:: ACTIVITY ::
Scan the data below and copy each line where "hookActs" occurs.

:: Stored data ::
****
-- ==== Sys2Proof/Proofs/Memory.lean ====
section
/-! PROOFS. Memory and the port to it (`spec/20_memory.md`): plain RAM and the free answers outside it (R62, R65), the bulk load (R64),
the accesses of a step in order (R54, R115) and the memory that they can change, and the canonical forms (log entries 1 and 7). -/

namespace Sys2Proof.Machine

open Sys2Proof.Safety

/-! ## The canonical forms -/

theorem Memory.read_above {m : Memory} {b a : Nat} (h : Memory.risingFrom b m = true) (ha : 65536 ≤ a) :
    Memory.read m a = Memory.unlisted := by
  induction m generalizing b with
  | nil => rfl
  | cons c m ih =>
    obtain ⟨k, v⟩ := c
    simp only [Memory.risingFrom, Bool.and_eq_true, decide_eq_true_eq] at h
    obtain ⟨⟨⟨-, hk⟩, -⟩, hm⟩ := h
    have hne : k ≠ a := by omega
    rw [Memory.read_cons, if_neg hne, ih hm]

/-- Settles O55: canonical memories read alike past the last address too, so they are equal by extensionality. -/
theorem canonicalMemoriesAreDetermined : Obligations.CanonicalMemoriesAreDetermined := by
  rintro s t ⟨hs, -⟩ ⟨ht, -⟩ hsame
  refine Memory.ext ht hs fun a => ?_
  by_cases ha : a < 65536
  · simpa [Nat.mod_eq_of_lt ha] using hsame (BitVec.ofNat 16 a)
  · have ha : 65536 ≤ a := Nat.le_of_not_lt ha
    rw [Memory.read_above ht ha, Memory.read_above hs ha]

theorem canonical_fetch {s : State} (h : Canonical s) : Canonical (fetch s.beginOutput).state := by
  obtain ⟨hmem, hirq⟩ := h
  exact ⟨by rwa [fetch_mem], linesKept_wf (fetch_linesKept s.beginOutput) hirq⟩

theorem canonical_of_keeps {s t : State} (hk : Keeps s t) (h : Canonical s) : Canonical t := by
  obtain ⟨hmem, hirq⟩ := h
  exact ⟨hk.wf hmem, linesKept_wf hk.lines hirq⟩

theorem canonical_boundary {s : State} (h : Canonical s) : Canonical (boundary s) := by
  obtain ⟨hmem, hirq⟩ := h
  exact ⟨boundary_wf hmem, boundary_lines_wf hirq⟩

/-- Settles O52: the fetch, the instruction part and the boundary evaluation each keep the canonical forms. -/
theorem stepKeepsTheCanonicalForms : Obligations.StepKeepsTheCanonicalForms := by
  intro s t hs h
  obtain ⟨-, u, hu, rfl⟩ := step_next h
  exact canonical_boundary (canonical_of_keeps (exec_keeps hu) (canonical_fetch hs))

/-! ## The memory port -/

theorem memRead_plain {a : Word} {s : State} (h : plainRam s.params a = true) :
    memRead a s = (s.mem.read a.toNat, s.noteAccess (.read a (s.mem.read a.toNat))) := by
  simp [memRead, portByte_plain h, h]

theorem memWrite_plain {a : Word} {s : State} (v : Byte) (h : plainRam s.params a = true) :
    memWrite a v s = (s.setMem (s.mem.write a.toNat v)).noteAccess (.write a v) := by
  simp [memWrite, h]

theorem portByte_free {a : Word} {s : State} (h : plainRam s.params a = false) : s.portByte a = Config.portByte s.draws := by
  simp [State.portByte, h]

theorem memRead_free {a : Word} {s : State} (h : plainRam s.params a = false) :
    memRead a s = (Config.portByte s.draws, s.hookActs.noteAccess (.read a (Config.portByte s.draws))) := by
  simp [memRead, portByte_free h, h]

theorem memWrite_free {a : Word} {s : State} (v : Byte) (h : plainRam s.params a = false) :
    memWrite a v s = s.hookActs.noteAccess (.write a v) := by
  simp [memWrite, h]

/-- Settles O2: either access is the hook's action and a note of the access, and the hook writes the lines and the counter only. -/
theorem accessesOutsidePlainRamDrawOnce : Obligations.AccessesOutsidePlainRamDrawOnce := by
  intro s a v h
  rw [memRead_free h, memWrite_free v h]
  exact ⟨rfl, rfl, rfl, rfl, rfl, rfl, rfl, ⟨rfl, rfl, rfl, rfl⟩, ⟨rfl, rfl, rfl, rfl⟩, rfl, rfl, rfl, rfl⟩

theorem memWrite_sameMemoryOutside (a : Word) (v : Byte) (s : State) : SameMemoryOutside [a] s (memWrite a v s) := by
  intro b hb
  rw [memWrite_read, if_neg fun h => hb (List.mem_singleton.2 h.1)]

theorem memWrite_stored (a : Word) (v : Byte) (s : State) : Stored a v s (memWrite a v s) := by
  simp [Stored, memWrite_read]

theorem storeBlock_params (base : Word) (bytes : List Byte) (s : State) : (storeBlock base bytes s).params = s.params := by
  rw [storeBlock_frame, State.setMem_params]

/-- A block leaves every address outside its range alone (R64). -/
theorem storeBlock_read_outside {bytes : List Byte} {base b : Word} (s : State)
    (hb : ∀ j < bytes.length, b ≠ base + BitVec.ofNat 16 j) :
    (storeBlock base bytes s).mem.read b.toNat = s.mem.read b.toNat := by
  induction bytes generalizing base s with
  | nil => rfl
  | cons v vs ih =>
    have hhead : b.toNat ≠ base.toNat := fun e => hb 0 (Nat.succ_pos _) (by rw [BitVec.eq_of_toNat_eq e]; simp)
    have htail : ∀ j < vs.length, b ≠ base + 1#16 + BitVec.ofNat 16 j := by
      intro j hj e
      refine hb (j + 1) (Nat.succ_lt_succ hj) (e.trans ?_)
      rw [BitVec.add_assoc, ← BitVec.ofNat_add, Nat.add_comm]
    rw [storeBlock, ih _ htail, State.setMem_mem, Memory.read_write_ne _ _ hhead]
****
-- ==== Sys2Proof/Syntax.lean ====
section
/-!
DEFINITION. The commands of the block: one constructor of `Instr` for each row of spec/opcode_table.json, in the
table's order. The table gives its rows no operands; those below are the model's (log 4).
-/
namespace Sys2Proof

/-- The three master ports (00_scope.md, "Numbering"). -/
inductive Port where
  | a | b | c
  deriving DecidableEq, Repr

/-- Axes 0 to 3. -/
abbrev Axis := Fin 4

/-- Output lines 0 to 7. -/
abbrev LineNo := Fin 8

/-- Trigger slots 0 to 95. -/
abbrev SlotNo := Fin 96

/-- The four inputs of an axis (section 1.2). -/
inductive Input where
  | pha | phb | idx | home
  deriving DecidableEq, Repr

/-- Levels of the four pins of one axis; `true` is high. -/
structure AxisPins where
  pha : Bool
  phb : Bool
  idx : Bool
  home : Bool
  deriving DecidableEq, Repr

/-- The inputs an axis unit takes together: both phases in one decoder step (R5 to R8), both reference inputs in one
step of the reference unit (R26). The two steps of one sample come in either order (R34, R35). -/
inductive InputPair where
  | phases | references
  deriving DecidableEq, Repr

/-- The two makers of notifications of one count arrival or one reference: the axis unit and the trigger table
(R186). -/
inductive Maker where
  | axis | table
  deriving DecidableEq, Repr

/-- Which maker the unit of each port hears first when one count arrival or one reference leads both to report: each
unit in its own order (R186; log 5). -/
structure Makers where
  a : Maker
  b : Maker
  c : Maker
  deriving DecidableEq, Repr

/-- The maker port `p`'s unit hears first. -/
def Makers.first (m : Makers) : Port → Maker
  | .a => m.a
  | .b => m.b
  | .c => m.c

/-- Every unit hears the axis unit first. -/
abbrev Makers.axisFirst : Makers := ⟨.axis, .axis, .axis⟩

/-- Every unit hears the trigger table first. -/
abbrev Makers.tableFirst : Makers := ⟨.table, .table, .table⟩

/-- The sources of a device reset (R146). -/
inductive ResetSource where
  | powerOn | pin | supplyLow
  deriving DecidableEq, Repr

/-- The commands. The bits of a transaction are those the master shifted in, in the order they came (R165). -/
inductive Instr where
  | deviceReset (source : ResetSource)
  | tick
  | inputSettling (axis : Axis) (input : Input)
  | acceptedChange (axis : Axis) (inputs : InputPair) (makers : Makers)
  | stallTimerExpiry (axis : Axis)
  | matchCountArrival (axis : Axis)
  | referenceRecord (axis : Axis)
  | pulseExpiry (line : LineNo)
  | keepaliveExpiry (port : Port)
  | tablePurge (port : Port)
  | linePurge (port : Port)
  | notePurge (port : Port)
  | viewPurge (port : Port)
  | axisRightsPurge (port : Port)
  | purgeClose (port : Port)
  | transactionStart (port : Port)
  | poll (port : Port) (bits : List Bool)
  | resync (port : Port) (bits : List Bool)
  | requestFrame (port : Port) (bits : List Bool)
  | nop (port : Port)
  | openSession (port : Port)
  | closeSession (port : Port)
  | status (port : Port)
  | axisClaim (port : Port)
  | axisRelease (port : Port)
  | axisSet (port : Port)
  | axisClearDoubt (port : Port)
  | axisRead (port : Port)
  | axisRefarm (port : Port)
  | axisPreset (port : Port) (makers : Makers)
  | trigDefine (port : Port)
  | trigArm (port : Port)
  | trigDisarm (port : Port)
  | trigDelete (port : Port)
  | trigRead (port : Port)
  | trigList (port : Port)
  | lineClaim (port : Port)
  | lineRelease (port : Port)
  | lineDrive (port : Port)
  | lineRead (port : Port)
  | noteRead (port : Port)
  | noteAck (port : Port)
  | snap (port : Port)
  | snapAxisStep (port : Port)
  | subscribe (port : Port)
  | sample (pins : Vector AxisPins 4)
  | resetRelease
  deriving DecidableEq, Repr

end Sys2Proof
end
****
:: RESPONSE AREA ::
    memRead a s = (Config.portByte s.draws, s.hookActs.noteAccess (.read a (Config.portByte s.draws))) := by
    memWrite a v s = s.hookActs.noteAccess (.write a v) := by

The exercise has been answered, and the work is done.